The selection criteria — fees, latency, controls, custody model — are covered in choosing a Polymarket copy-trading bot. This guide is about the safety floor underneath that choice.

Before you install: is the bot itself the scam?

Vetting the wallet is only half the job — the bot's own code can be the threat. Through the first half of 2026, researchers at StepSecurity documented fake "Polymarket copy-trading bots" on GitHub built to steal wallet keys — including one hidden inside a hijacked verified organization (dev-protocol, itself a victim) with hundreds of bot-inflated stars; independent researchers tie the broader wave to a suspected DPRK operation. Copy bots are the perfect lure because they legitimately need wallet access, so a "paste your private key" prompt looks like setup.

Three rules before you run any repo:

  • Stars and a verified badge aren't provenance. Check the account's real commit history; treat a trading feature that "just appeared" as a red flag.
  • Never paste a raw private key or seed phrase into a CLI — "it stays encrypted" was close to the exact line researchers found in these installers.
  • Copy from a dedicated, minimally-funded wallet and prefer non-custodial, least-privilege bots. Full write-up: fake Polymarket copy bots are stealing wallets.

Set hard limits before you fund anything

Caps are the cheapest protection you have, and the only one that works whether the risk comes from a bad wallet or a compromised bot. Decide all of them before money moves, not after the first drawdown:

  • Per-trade cap — the most a single copied position can stake.
  • Total-exposure cap — the most the bot can have at risk across all open copies at once.
  • Per-category budget — so one market type can't quietly become your whole book.
  • Max open positions — a ceiling that keeps a runaway copy loop from fanning out.

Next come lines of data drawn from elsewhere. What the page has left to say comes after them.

-- ==== Sys2Proof/Laws/CanonControl.lean ====
section
/-! SUPPORT. Memory stays canonical under resets, service, firmware, power, commits, debug, fault rings, slots and register accesses. -/

set_option linter.unusedSimpArgs false
set_option linter.unusedVariables false

namespace Sys2Proof.Machine

/-! ### Reset -/

theorem State.memLost_wf (s : State) (hs : s.memWf = true) :
    (State.memLost s).memWf = true := by
  exact State.memWf_memLost _

theorem State.showStop_wf (s : State) (hs : s.memWf = true) :
    (State.showStop s).memWf = true := by
  unfold State.showStop
  with_reducible repeat' (first
    | assumption | apply State.fset_wf | split | simp only | dsimp only)

theorem State.coldState_wf (s : State) (code : Nat) (hs : s.memWf = true) :
    (State.coldState s code).memWf = true := by
  unfold State.coldState
  with_reducible repeat' (first
    | assumption | apply State.reset_wf | apply State.showStop_wf | apply State.fset_wf | apply State.memLost_wf | split
    | simp only | dsimp only | simp only [memWf_mk, cmpWf_mk, memOk_cmp, cmpWf])

theorem State.finishAccepted_wf (s : State) (hs : s.memWf = true) :
    (State.finishAccepted s).memWf = true := by
  unfold State.finishAccepted
  with_reducible repeat' (first
    | assumption | apply State.finishTxn_wf | apply fold_wf1 | apply fold_wf2 | apply fold_wf | split | intro _ _ _
    | intro _ _ | intro _ | simp only | dsimp only | refine Canon.fst (by assumption) ?_)

theorem State.powerLoss_wf (s : State) (cause unit : Nat) (latch : Bool) (hs : s.memWf = true) :
    (State.powerLoss s cause unit latch).memWf = true := by
  unfold State.powerLoss
  with_reducible repeat' (first
    | assumption | apply State.coldState_wf | split | simp only | dsimp only
    | simp only [memWf_mk, cmpWf_mk, memOk_cmp, cmpWf])

theorem State.warmCore_wf (s : State) (cmd : Bool) (hs : s.memWf = true) :
    (State.warmCore s cmd).memWf = true := by
  unfold State.warmCore
  dsimp only
  apply State.fset_wf
  simp only [memWf_mk]
  have h : ∀ c : Compute, c.warm.memWf = c.memWf := fun _ => by exact Eq.trans rfl rfl
  rw [h, cmpWf]
  with_reducible apply State.resetRegs_wf
  with_reducible apply State.finishAccepted_wf
  exact hs

theorem State.warmStart_wf (s : State) (code : Nat) (hs : s.memWf = true) :
    (State.warmStart s code).memWf = true := by
  unfold State.warmStart
  with_reducible repeat' (first
    | assumption | apply State.fset_wf | apply State.warmCore_wf | apply State.readiness_wf | split | simp only | dsimp only
    | simp only [memWf_mk, cmpWf_mk, memOk_cmp, cmpWf])

/-! ### EdgeLoss -/

theorem State.boundVoidAll_wf (s : State) (hs : s.memWf = true) :
    (State.boundVoidAll s).memWf = true := by
  unfold State.boundVoidAll
  with_reducible repeat' (first
    | assumption | apply State.boundVoid_wf | apply fold_wf1 | apply fold_wf2 | apply fold_wf | split | intro _ _ _
    | intro _ _ | intro _ | simp only | dsimp only | refine Canon.fst (by assumption) ?_)

theorem State.dieRetired_wf (s : State) (die cause : Nat) (hs : s.memWf = true) :
    (State.dieRetired s die cause).memWf = true := by
  unfold State.dieRetired
  with_reducible repeat' (first
    | assumption | apply State.fset_wf | split | simp only | dsimp only)

theorem State.portsFail_wf (s : State) (edge : Nat) (hs : s.memWf = true) :
    (State.portsFail s edge).memWf = true := by
  unfold State.portsFail
  with_reducible repeat' (first
    | assumption | apply State.setPortState_wf | apply fold_wf1 | apply fold_wf2 | apply fold_wf | split | intro _ _ _
    | intro _ _ | intro _ | simp only | dsimp only | refine Canon.fst (by assumption) ?_)

theorem State.powerDown_wf (s : State) (hs : s.memWf = true) :
    (State.powerDown s).memWf = true := by
  unfold State.powerDown
  with_reducible repeat' (first
    | assumption | apply State.fset_wf | split | simp only | dsimp only | simp only [memWf_mk, cmpWf_mk, memOk_cmp, cmpWf])

theorem State.sendHealth_wf (s : State) (reason : Nat) (hs : s.memWf = true) :
    (State.sendHealth s reason).memWf = true := by
  unfold State.sendHealth
  with_reducible repeat' (first
    | assumption | apply State.emit_wf | apply fold_wf1 | apply fold_wf2 | apply fold_wf | split | intro _ _ _ | intro _ _
    | intro _ | simp only | dsimp only | simp only [memWf_mk, cmpWf_mk, memOk_cmp, cmpWf]
    | refine Canon.fst (by assumption) ?_)

theorem State.takeOver_wf (s : State) (hs : s.memWf = true) :
    (State.takeOver s).memWf = true := by
  unfold State.takeOver
  with_reducible repeat' (first
    | assumption | apply State.fsat_wf | apply State.fset_wf | apply State.mbxReset_wf | apply State.boundVoidAll_wf
    | apply State.logEvent_wf | apply State.event_wf | split | simp only | dsimp only
    | simp only [memWf_mk, cmpWf_mk, memOk_cmp, cmpWf])

theorem State.edge0Lost_wf (s : State) (hs : s.memWf = true) :
    (State.edge0Lost s).memWf = true := by
  unfold State.edge0Lost
  with_reducible repeat' (first
    | assumption | apply State.portsFail_wf | apply State.dieRetired_wf | apply State.takeOver_wf | apply State.fset_wf
    | apply State.sendHealth_wf | apply State.logEvent_wf | apply State.ctxEnd_wf | apply State.powerDown_wf | apply fold_wf1
    | apply fold_wf2 | apply fold_wf | split | intro _ _ _ | intro _ _ | intro _ | simp only | dsimp only
    | simp only [memWf_mk, cmpWf_mk, memOk_cmp, cmpWf] | refine Canon.fst (by assumption) ?_)

theorem State.edgeLost_wf (s : State) (edge cause : Nat) (hs : s.memWf = true) :
    (State.edgeLost s edge cause).memWf = true := by
  unfold State.edgeLost
  with_reducible repeat' (first
    | assumption | apply State.portsFail_wf | apply State.dieRetired_wf | apply State.fset_wf | split | simp only | dsimp only
    | simp only [memWf_mk, cmpWf_mk, memOk_cmp, cmpWf])

/-! ### Service -/

theorem State.fusedSlot_wf (s : State) (key col : Nat) (hs : s.memWf = true) :
    (State.fusedSlot s key col).memWf = true := by
  unfold State.fusedSlot
  with_reducible repeat' (first
    | assumption | apply State.setReg_wf | split | simp only | dsimp only)

theorem State.replaceCore_wf (s : State) (core pool : Nat) (hs : s.memWf = true) :
    (State.replaceCore s core pool).memWf = true := by
  unfold State.replaceCore
  with_reducible repeat' (first
    | assumption | apply State.setPool_wf | apply State.fset_wf | split | simp only | dsimp only
    | simp only [memWf_mk, cmpWf_mk, memOk_cmp, cmpWf])

theorem State.applyFuses_wf (s : State) (hs : s.memWf = true) :
    (State.applyFuses s).memWf = true := by
  unfold State.applyFuses
  with_reducible repeat' (first
    | assumption | apply State.retireClusters_wf | apply State.setPool_wf | apply State.replaceCore_wf
    | apply State.fusedSlot_wf | apply fold_wf1 | apply fold_wf2 | apply fold_wf | split | intro _ _ _ | intro _ _ | intro _
    | simp only | dsimp only | refine Canon.fst (by assumption) ?_)

theorem State.deriveKeys_wf (s : State) (hs : s.memWf = true) :
    (State.deriveKeys s).memWf = true := by
  unfold State.deriveKeys
  with_reducible repeat' (first
    | assumption | split | simp only | dsimp only | simp only [memWf_mk, cmpWf_mk, memOk_cmp, cmpWf])

theorem State.enablePorts_wf (s : State) (hs : s.memWf = true) :
    (State.enablePorts s).memWf = true := by
  unfold State.enablePorts
  with_reducible repeat' (first
    | assumption | apply State.fset_wf | apply State.grigaDone_wf | apply State.portEnable_wf | apply fold_wf1
    | apply fold_wf2 | apply fold_wf | split | intro _ _ _ | intro _ _ | intro _ | simp only | dsimp only
    | refine Canon.fst (by assumption) ?_)

theorem State.failed_wf (s : State) (code : Nat) (hs : s.memWf = true) :
    (State.failed s code).memWf = true := by
  unfold State.failed
  with_reducible repeat' (first
    | assumption | apply State.readiness_wf | apply State.fset_wf | split | simp only | dsimp only)

theorem State.landsBack_wf (s : State) (hs : s.memWf = true) :
    (State.landsBack s).memWf = true := by
  unfold State.landsBack
  with_reducible repeat' (first
    | assumption | split | simp only | dsimp only | simp only [memWf_mk, cmpWf_mk, memOk_cmp, cmpWf])

theorem State.outerTrained_wf (s : State) (ports : List (Fin 16 × Fin 3)) (hs : s.memWf = true) :
    (State.outerTrained s ports).memWf = true := by
  unfold State.outerTrained
  with_reducible repeat' (first
    | assumption | apply State.fset_wf | exact OCanon.none | apply OCanon.someId | apply OCanon.some | apply OCanon.mapId
    | apply OCanon.mapFst | apply OCanon.map | apply fold_wf1 | apply fold_wf2 | apply fold_wf | split | intro _ _ _
    | intro _ _ | intro _ | simp only | dsimp only | dsimp only [id] | refine OCanon.snd (by assumption) ?_
    | refine Canon.fst (by assumption) ?_)

theorem State.readSecret_wf (s : State) (hs : s.memWf = true) :
    (State.readSecret s).memWf = true := by
  unfold State.readSecret
  with_reducible repeat' (first
    | assumption | split | simp only | dsimp only | simp only [memWf_mk, cmpWf_mk, memOk_cmp, cmpWf])

theorem State.resetRefuse_wf (s : State) (hs : s.memWf = true) :
    (State.resetRefuse s).memWf = true := by
  unfold State.resetRefuse
  with_reducible repeat' (first
    | assumption | apply State.fset_wf | split | simp only | dsimp only)

theorem State.resumeStandby_wf (s : State) (hs : s.memWf = true) :
    (State.resumeStandby s).memWf = true := by
  unfold State.resumeStandby
  with_reducible repeat' (first
    | assumption | apply State.fset_wf | split | simp only | dsimp only | simp only [memWf_mk, cmpWf_mk, memOk_cmp, cmpWf])

theorem State.standby_wf (s : State) (hs : s.memWf = true) :
    (State.standby s).memWf = true := by
  unfold State.standby
  with_reducible repeat' (first
    | assumption | apply State.powerDown_wf | apply State.resetRefuse_wf | split | simp only | dsimp only)

theorem State.resetAct_wf (t : State) (op : Nat) (ht : t.memWf = true) :
    (State.resetAct t op).memWf = true := by
  unfold State.resetAct
  with_reducible repeat' (first
    | assumption | apply State.warmStart_wf | apply State.resetRefuse_wf | apply State.coldState_wf | apply State.standby_wf
    | apply State.resumeStandby_wf | split | simp only | dsimp only)

theorem State.resetCommand_wf (s : State) (who : Requester) (word : Nat) (hs : s.memWf = true) :
    RCanon (State.resetCommand s who word) := by
  unfold State.resetCommand
  with_reducible repeat' (first
    | assumption | apply State.regAction_wf | apply State.resetAct_wf | apply ECanon.done | apply ECanon.jump
    | apply ECanon.wait | apply ECanon.busy | apply ECanon.raise | exact ECanon.stop | apply RCanon.next
    | apply RCanon.refused | apply RCanon.fault | split | intro _ _ _ | intro _ _ | intro _ | simp only | dsimp only
    | dsimp only [id] | refine RCanon.elim (by assumption) ?_)

theorem State.runImage_wf (s : State) (hs : s.memWf = true) :
    (State.runImage s).memWf = true := by
  unfold State.runImage
  with_reducible repeat' (first
    | assumption | apply State.fset_wf | split | simp only | dsimp only)

theorem State.showFuses_wf (s : State) (hs : s.memWf = true) :
    (State.showFuses s).memWf = true := by
  unfold State.showFuses
  with_reducible repeat' (first
    | assumption | apply State.fset_wf | split | simp only | dsimp only)

theorem State.stewardsAgain_wf (s : State) (hs : s.memWf = true) :
    (State.stewardsAgain s).memWf = true := by
  unfold State.stewardsAgain
  with_reducible repeat' (first
    | assumption | apply State.setUpdate_wf | apply State.event_wf | apply State.deriveKeys_wf | split | simp only
    | dsimp only)

theorem State.tryReady_wf (s : State) (hs : s.memWf = true) :
    (State.tryReady s).memWf = true := by
  unfold State.tryReady
  with_reducible repeat' (first
    | assumption | apply State.fset_wf | apply State.readiness_wf | split | simp only | dsimp only)

theorem State.stewardsUp_wf (s : State) (hs : s.memWf = true) :
    (State.stewardsUp s).memWf = true := by
  unfold State.stewardsUp
  with_reducible repeat' (first
    | assumption | apply State.emit_wf | apply State.readiness_wf | apply State.applyFuses_wf | apply State.tryReady_wf
    | apply State.enablePorts_wf | split | simp only | dsimp only | simp only [memWf_mk, cmpWf_mk, memOk_cmp, cmpWf])

theorem State.testFailed_wf (s : State) (die : Nat) (hs : s.memWf = true) :
    (State.testFailed s die).memWf = true := by
  unfold State.testFailed
  with_reducible repeat' (first
    | assumption | apply State.retireComputeDie_wf | apply State.homeLost_wf | apply State.dieRetired_wf
    | apply State.edgeLost_wf | split | simp only | dsimp only | simp only [memWf_mk, cmpWf_mk, memOk_cmp, cmpWf])

theorem State.trainedOut_wf (s : State) (h : Nat) (hs : s.memWf = true) :
    (State.trainedOut s h).memWf = true := by
  unfold State.trainedOut
  with_reducible repeat' (first
    | assumption | apply State.logEvent_wf | apply State.event_wf | apply State.degrade_wf | split | simp only | dsimp only)

theorem execColdReset_wf (who : Requester) (word : W32) (s : State) (hs : s.memWf = true) :
    RCanon (execColdReset who word s) := by
  unfold execColdReset
  with_reducible repeat' (first
    | assumption | apply State.resetCommand_wf | apply RCanon.next | apply RCanon.refused | apply RCanon.fault | split
    | simp only | dsimp only | refine RCanon.elim (by assumption) ?_)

Size these from the wallet's worst historical drawdown, not its best month — the arithmetic is in position sizing for copy trading.

Build a kill-switch and monitor

A vetted wallet is a snapshot, and records decay. Wire up the exit before you need it: an alert on a new farming flag or a falling Copy Score, a clear plan for how you'll pull the bot fast, and a standing date to re-vet. The wallet you cleared last month is not the wallet you're copying today unless you keep checking.

The pre-flight checklist

Run both columns top to bottom. If any line in the left column fails, you don't reach the right column at all.

Wallet gate (vet first)Bot & execution lockdown
☐ Farming-clean — no flag☐ Non-custodial / you keep the keys
☐ Positive realistic post-fee edge☐ Least-privilege permissions (no withdrawal rights)
☐ Drawdown you can hold through☐ Per-trade and total-exposure caps set
☐ Edge in categories you want☐ Per-category budget + max-open-positions cap
☐ Cleared the full Copy Verdict☐ Alert + kill-switch + re-vet date in place

Prove it before you scale

Even after both columns clear, fund small and prove it. Stress-test the wallet under your stake, fees, and latency in the Copy Simulator before you let a bot run it at size — the realistic copy of a record is always worse than its headline, and you want to learn that on a small position, not your whole bankroll. Scale only after the live result matches the homework.

CopyGrade is analysis-only — it never executes trades and never holds your funds or keys, and a Copy Score is a documented research opinion, not a statement of fact about any trader or financial advice.